_What to produce_
From the line with "s := onPage5 (region0 3)" to the final line of the records, reproduce every line exactly and only those lines.

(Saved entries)
::::::::::

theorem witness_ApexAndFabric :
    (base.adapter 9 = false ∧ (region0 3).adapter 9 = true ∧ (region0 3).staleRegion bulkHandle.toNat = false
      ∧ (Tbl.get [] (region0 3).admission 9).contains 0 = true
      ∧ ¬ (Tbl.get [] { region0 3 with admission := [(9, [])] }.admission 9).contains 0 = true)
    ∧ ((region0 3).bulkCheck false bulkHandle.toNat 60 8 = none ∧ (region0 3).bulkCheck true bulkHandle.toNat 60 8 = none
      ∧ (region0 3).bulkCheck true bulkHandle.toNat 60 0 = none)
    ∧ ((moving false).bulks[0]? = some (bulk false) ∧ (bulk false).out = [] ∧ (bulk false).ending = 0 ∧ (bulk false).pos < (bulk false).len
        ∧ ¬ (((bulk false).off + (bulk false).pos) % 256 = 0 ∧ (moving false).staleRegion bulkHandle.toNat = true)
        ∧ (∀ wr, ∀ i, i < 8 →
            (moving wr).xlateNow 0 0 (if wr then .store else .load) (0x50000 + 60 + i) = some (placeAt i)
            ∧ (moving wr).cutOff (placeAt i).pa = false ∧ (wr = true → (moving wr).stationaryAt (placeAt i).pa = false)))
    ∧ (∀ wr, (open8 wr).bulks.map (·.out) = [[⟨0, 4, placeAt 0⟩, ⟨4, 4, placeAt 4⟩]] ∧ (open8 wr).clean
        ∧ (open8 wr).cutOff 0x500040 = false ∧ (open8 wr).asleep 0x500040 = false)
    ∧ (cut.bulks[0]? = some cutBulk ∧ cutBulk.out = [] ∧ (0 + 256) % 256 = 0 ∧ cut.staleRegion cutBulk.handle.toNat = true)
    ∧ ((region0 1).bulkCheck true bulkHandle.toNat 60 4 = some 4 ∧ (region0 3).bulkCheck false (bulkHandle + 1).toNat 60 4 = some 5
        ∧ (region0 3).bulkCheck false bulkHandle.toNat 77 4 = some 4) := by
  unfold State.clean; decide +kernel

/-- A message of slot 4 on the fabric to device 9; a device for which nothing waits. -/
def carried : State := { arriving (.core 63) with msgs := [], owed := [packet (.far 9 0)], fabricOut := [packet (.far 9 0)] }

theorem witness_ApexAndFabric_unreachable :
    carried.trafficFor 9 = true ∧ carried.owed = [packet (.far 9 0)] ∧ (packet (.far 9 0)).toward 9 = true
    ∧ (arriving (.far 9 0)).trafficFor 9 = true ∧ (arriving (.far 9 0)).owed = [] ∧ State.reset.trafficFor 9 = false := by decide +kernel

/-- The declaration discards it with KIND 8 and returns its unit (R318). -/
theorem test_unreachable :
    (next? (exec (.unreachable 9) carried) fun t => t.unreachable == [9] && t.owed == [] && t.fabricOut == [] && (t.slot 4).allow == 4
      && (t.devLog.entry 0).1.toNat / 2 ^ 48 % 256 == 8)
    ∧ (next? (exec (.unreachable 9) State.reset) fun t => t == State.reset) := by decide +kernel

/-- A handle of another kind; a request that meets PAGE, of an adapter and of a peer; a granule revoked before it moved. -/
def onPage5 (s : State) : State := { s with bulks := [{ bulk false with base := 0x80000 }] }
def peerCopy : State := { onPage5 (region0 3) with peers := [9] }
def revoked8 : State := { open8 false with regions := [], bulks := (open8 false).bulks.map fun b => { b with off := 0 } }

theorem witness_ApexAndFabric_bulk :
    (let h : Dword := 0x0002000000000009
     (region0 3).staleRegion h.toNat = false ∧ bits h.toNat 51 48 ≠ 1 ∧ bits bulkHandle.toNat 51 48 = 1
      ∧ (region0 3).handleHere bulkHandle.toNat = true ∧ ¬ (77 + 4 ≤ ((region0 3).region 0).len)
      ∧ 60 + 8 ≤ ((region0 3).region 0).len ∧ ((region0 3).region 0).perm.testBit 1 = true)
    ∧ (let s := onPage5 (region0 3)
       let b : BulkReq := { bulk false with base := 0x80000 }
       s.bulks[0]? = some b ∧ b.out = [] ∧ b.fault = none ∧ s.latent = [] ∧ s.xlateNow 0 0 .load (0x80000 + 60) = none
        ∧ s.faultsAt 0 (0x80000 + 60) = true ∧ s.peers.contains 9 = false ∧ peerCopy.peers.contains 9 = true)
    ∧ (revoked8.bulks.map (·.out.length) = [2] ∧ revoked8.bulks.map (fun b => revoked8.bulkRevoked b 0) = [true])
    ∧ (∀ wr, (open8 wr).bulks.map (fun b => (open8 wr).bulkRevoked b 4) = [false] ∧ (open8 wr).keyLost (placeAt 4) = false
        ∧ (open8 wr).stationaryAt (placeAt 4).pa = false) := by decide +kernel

::::::::::

_Result_
    ∧ (let s := onPage5 (region0 3)
       let b : BulkReq := { bulk false with base := 0x80000 }
       s.bulks[0]? = some b ∧ b.out = [] ∧ b.fault = none ∧ s.latent = [] ∧ s.xlateNow 0 0 .load (0x80000 + 60) = none
        ∧ s.faultsAt 0 (0x80000 + 60) = true ∧ s.peers.contains 9 = false ∧ peerCopy.peers.contains 9 = true)
    ∧ (revoked8.bulks.map (·.out.length) = [2] ∧ revoked8.bulks.map (fun b => revoked8.bulkRevoked b 0) = [true])
    ∧ (∀ wr, (open8 wr).bulks.map (fun b => (open8 wr).bulkRevoked b 4) = [false] ∧ (open8 wr).keyLost (placeAt 4) = false
        ∧ (open8 wr).stationaryAt (placeAt 4).pa = false) := by decide +kernel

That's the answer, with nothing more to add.